If the last two stages of the trial are combined, then it would start manufacturing the vaccine by end-June.

400 million doses planned  Serum Institute of India plans to make the vaccine at its two manufacturing plants in the western city of Pune.  The company aims to produce up to 400 million doses in 2021,  if all goes well.
Image Credit: Gulf News

Millions of doses will be ready year-end. The company is confident of manufacturing 60-70 million vaccine doses before 2020 is over, with up to 400 million doses by 2021.

“Since we will begin manufacturing when the last phase of the trial is initiated, we will have millions of vaccine doses ready by the time the trial ends,” Jadhav told Reuters.

What's the latest on the Oxford vaccine? 

The first phase of ChAdOx1 vaccine trial — clinical studies involving 160 healthy volunteers ages between 18 and 55 — are progressing very well, according to Prof. Andrew Pollard, head of the Oxford Vaccine Group.

Update:

Oxford scientists now want to recruit up to 10,260 people across the country for Phases II and III. These next two stages will involve ramping up the number of volunteers.

It will also further widen the age range, to include older adults and children.

Prof. Pollard said told the British media on May 22, 2020: “The clinical studies are progressing very well and we are now initiating studies to evaluate how well the vaccine induces immune responses in older adults, and to test whether it can provide protection in the wider population."

Sarah Gilbert, professor of vaccinology at the Jenner Institute, said: “We have had a lot of interest already from people over the age of 55 years who were not eligible to take part in the Phase-1 study, and we will now be able to include older age groups to continue the vaccine assessment. We will also be including more study sites, in different parts of the country.”

Saul Faust, professor of paediatric immunology and infectious diseases at the University of Southampton, which is also working on the trials, said: “We would now very much like to invite people from the Southampton area whose work brings them into possible contact with Covid patients or who are healthy and in the older age groups to take part in the next stage of trials of this Oxford Covid vaccine."

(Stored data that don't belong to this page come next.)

/-! ### raiseMgmt -/

@[simp] theorem Slice.raiseMgmt_fc (s : Slice) : (s.raiseMgmt).fc = s.fc := rfl
@[simp] theorem Slice.raiseMgmt_ansPort (s : Slice) : (s.raiseMgmt).ansPort = s.ansPort := rfl
@[simp] theorem Slice.raiseMgmt_refs (s : Slice) : (s.raiseMgmt).refs = s.refs := rfl
@[simp] theorem Slice.raiseMgmt_frac (s : Slice) : (s.raiseMgmt).frac = s.frac := rfl
@[simp] theorem Slice.raiseMgmt_count (s : Slice) : (s.raiseMgmt).count = s.count := rfl
@[simp] theorem Slice.raiseMgmt_freqHi (s : Slice) : (s.raiseMgmt).freqHi = s.freqHi := rfl
@[simp] theorem Slice.raiseMgmt_fresh (s : Slice) : (s.raiseMgmt).fresh = s.fresh := rfl
@[simp] theorem Slice.raiseMgmt_regs (s : Slice) : (s.raiseMgmt).regs = s.regs := rfl
@[simp] theorem Slice.raiseMgmt_now (s : Slice) : (s.raiseMgmt).now = s.now := rfl
@[simp] theorem Slice.raiseMgmt_wroteRegs (s : Slice) : (s.raiseMgmt).wroteRegs = s.wroteRegs := rfl
@[simp] theorem Slice.raiseMgmt_pcWas (s : Slice) : (s.raiseMgmt).pcWas = s.pcWas := rfl
@[simp] theorem Slice.raiseMgmt_homeMap (s : Slice) : (s.raiseMgmt).homeMap = s.homeMap := rfl
@[simp] theorem Slice.raiseMgmt_hmCrc (s : Slice) : (s.raiseMgmt).hmCrc = s.hmCrc := rfl
@[simp] theorem Slice.raiseMgmt_frames (s : Slice) : (s.raiseMgmt).frames = s.frames := rfl
@[simp] theorem Slice.raiseMgmt_repl (s : Slice) : (s.raiseMgmt).repl = s.repl := rfl
@[simp] theorem Slice.raiseMgmt_victims (s : Slice) : (s.raiseMgmt).victims = s.victims := rfl
@[simp] theorem Slice.raiseMgmt_ledger (s : Slice) : (s.raiseMgmt).ledger = s.ledger := rfl
@[simp] theorem Slice.raiseMgmt_flips (s : Slice) : (s.raiseMgmt).flips = s.flips := rfl
@[simp] theorem Slice.raiseMgmt_injAt (s : Slice) : (s.raiseMgmt).injAt = s.injAt := rfl
@[simp] theorem Slice.raiseMgmt_banks (s : Slice) : (s.raiseMgmt).banks = s.banks := rfl
@[simp] theorem Slice.raiseMgmt_regPtr (s : Slice) : (s.raiseMgmt).regPtr = s.regPtr := rfl
@[simp] theorem Slice.raiseMgmt_regFree (s : Slice) : (s.raiseMgmt).regFree = s.regFree := rfl
@[simp] theorem Slice.raiseMgmt_tdAt (s : Slice) : (s.raiseMgmt).tdAt = s.tdAt := rfl
@[simp] theorem Slice.raiseMgmt_tdReq (s : Slice) : (s.raiseMgmt).tdReq = s.tdReq := rfl
@[simp] theorem Slice.raiseMgmt_fills (s : Slice) : (s.raiseMgmt).fills = s.fills := rfl
@[simp] theorem Slice.raiseMgmt_txns (s : Slice) : (s.raiseMgmt).txns = s.txns := rfl
@[simp] theorem Slice.raiseMgmt_txnWait (s : Slice) : (s.raiseMgmt).txnWait = s.txnWait := rfl
@[simp] theorem Slice.raiseMgmt_inputs (s : Slice) : (s.raiseMgmt).inputs = s.inputs := rfl
@[simp] theorem Slice.raiseMgmt_ahead (s : Slice) : (s.raiseMgmt).ahead = s.ahead := rfl
@[simp] theorem Slice.raiseMgmt_regWait (s : Slice) : (s.raiseMgmt).regWait = s.regWait := rfl
@[simp] theorem Slice.raiseMgmt_rxCred (s : Slice) : (s.raiseMgmt).rxCred = s.rxCred := rfl
@[simp] theorem Slice.raiseMgmt_txCred (s : Slice) : (s.raiseMgmt).txCred = s.txCred := rfl
@[simp] theorem Slice.raiseMgmt_egress (s : Slice) : (s.raiseMgmt).egress = s.egress := rfl
@[simp] theorem Slice.raiseMgmt_sent (s : Slice) : (s.raiseMgmt).sent = s.sent := rfl
@[simp] theorem Slice.raiseMgmt_eports (s : Slice) : (s.raiseMgmt).eports = s.eports := rfl
@[simp] theorem Slice.raiseMgmt_fillRegs (s : Slice) : (s.raiseMgmt).fillRegs = s.fillRegs := rfl
@[simp] theorem Slice.raiseMgmt_winFc (s : Slice) : (s.raiseMgmt).winFc = s.winFc := rfl
@[simp] theorem Slice.raiseMgmt_damperDue (s : Slice) : (s.raiseMgmt).damperDue = s.damperDue := rfl
@[simp] theorem Slice.raiseMgmt_pinOps (s : Slice) : (s.raiseMgmt).pinOps = s.pinOps := rfl
@[simp] theorem Slice.raiseMgmt_fan (s : Slice) : (s.raiseMgmt).fan = s.fan := rfl
@[simp] theorem Slice.raiseMgmt_foCred (s : Slice) : (s.raiseMgmt).foCred = s.foCred := rfl
@[simp] theorem Slice.raiseMgmt_foSoon (s : Slice) : (s.raiseMgmt).foSoon = s.foSoon := rfl
@[simp] theorem Slice.raiseMgmt_foPort (s : Slice) : (s.raiseMgmt).foPort = s.foPort := rfl
@[simp] theorem Slice.raiseMgmt_anchors (s : Slice) : (s.raiseMgmt).anchors = s.anchors := rfl
@[simp] theorem Slice.raiseMgmt_waiters (s : Slice) : (s.raiseMgmt).waiters = s.waiters := rfl
@[simp] theorem Slice.raiseMgmt_drains (s : Slice) : (s.raiseMgmt).drains = s.drains := rfl
@[simp] theorem Slice.raiseMgmt_releases (s : Slice) : (s.raiseMgmt).releases = s.releases := rfl
@[simp] theorem Slice.raiseMgmt_walks (s : Slice) : (s.raiseMgmt).walks = s.walks := rfl
@[simp] theorem Slice.raiseMgmt_relFlush (s : Slice) : (s.raiseMgmt).relFlush = s.relFlush := rfl
@[simp] theorem Slice.raiseMgmt_relWait (s : Slice) : (s.raiseMgmt).relWait = s.relWait := rfl
@[simp] theorem Slice.raiseMgmt_capture (s : Slice) : (s.raiseMgmt).capture = s.capture := rfl
@[simp] theorem Slice.raiseMgmt_timeBase (s : Slice) : (s.raiseMgmt).timeBase = s.timeBase := rfl
@[simp] theorem Slice.raiseMgmt_outLat (s : Slice) : (s.raiseMgmt).outLat = s.outLat := rfl
@[simp] theorem Slice.raiseMgmt_relLast (s : Slice) : (s.raiseMgmt).relLast = s.relLast := rfl
@[simp] theorem Slice.raiseMgmt_hashFree (s : Slice) : (s.raiseMgmt).hashFree = s.hashFree := rfl
@[simp] theorem Slice.raiseMgmt_harvests (s : Slice) : (s.raiseMgmt).harvests = s.harvests := rfl
@[simp] theorem Slice.raiseMgmt_drainPtr (s : Slice) : (s.raiseMgmt).drainPtr = s.drainPtr := rfl
@[simp] theorem Slice.raiseMgmt_shelfSeq (s : Slice) : (s.raiseMgmt).shelfSeq = s.shelfSeq := rfl
@[simp] theorem Slice.raiseMgmt_grantsTotal (s : Slice) : (s.raiseMgmt).grantsTotal = s.grantsTotal := rfl
@[simp] theorem Slice.raiseMgmt_errLog (s : Slice) : (s.raiseMgmt).errLog = s.errLog := rfl
@[simp] theorem Slice.raiseMgmt_repairs0 (s : Slice) : (s.raiseMgmt).repairs0 = s.repairs0 := rfl
@[simp] theorem Slice.raiseMgmt_repairs1 (s : Slice) : (s.raiseMgmt).repairs1 = s.repairs1 := rfl
@[simp] theorem Slice.raiseMgmt_quarantine (s : Slice) : (s.raiseMgmt).quarantine = s.quarantine := rfl
@[simp] theorem Slice.raiseMgmt_rtLate (s : Slice) : (s.raiseMgmt).rtLate = s.rtLate := rfl
@[simp] theorem Slice.raiseMgmt_lostKeys (s : Slice) : (s.raiseMgmt).lostKeys = s.lostKeys := rfl
@[simp] theorem Slice.raiseMgmt_patrols (s : Slice) : (s.raiseMgmt).patrols = s.patrols := rfl
@[simp] theorem Slice.raiseMgmt_defers (s : Slice) : (s.raiseMgmt).defers = s.defers := rfl
@[simp] theorem Slice.raiseMgmt_sparing (s : Slice) : (s.raiseMgmt).sparing = s.sparing := rfl
@[simp] theorem Slice.raiseMgmt_save (s : Slice) : (s.raiseMgmt).save = s.save := rfl
@[simp] theorem Slice.raiseMgmt_gov (s : Slice) : (s.raiseMgmt).gov = s.gov := rfl
@[simp] theorem Slice.raiseMgmt_age (s : Slice) : (s.raiseMgmt).age = s.age := rfl
@[simp] theorem Slice.raiseMgmt_half0 (s : Slice) : (s.raiseMgmt).half0 = s.half0 := rfl
@[simp] theorem Slice.raiseMgmt_half1 (s : Slice) : (s.raiseMgmt).half1 = s.half1 := rfl
@[simp] theorem Slice.raiseMgmt_ring (s : Slice) : (s.raiseMgmt).ring = s.ring := rfl
@[simp] theorem Slice.raiseMgmt_board (s : Slice) : (s.raiseMgmt).board = s.board := rfl
@[simp] theorem Slice.raiseMgmt_start (s : Slice) : (s.raiseMgmt).start = s.start := rfl
@[simp] theorem Slice.raiseMgmt_tap (s : Slice) : (s.raiseMgmt).tap = s.tap := rfl
@[simp] theorem Slice.raiseMgmt_at_reg (s : Slice) (i : Nat) : (s.raiseMgmt).reg i = s.reg i := rfl
@[simp] theorem Slice.raiseMgmt_at_bank (s : Slice) (i : Nat) : (s.raiseMgmt).bank i = s.bank i := rfl
@[simp] theorem Slice.raiseMgmt_at_rxHeld (s : Slice) (j : Port) (e : Cls) : (s.raiseMgmt).rxHeld j e = s.rxHeld j e := rfl
@[simp] theorem Slice.raiseMgmt_at_half (s : Slice) (h : Nat) : (s.raiseMgmt).half h = s.half h := rfl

“This is one of only four vaccine trials underway worldwide and could pave the way for a vaccine to be delivered later this year.”

TAKEAWAYS

  • Much about the coronavirus remains little understood. So it may be premature to celebrate.
  • Sure, hope springs eternal...and vaccines can now be developed sooner, in months instead of years as scientists collaborate (aided by cloud databases, sharing information in a flash) while vaccine makers have had decades of experience in mass production.
  • An effective COVID-19 vaccine should follow the same route started by Dr. Edward Jenner in the 1790s and Dr. Hilary Koprowski with polio in the 1950s, in order to save lives, with no regard for race, creed.
  • What the world needs right now is a COVID-19 vaccine that works for everyone, is safe and effective, without causing harm.
  • Any advances must be available to all countries — and distributed evenly — so the world can get back on its feet.
  • A heightened collective effort is needed to prepare for the next potential pandemic.
  • Research on viruses should have greater oversight, preferably by a global body, and should not be the exclusive discretion or domain of one nation.
  • Open science, a regime of shared resources, should be adopted in research on viruses, especially those with pandemic potential, instead of obfuscation and muzzling/punishing scientists or clinicians who report it.
  • A global platform to report the first signs of a fresh outbreak would be immeasurably helpful in this regard.
  • Failing to do so would increase mistrust, and result in more pain for the world.
  • Mistrust could lead to an undesirable "new normal", where individual states may resort to instant lockdowns at the earliest hint of another viral outbreak, crushing human development, and worse — possibly triggering a catastrophic conflict nobody wants.
  • Vaccine development should not a for-profit exercise.
  • No company should be allowed to patent a virus, such as the coronavirus, or its isolated genes. Laws that allow it should be on the table for review.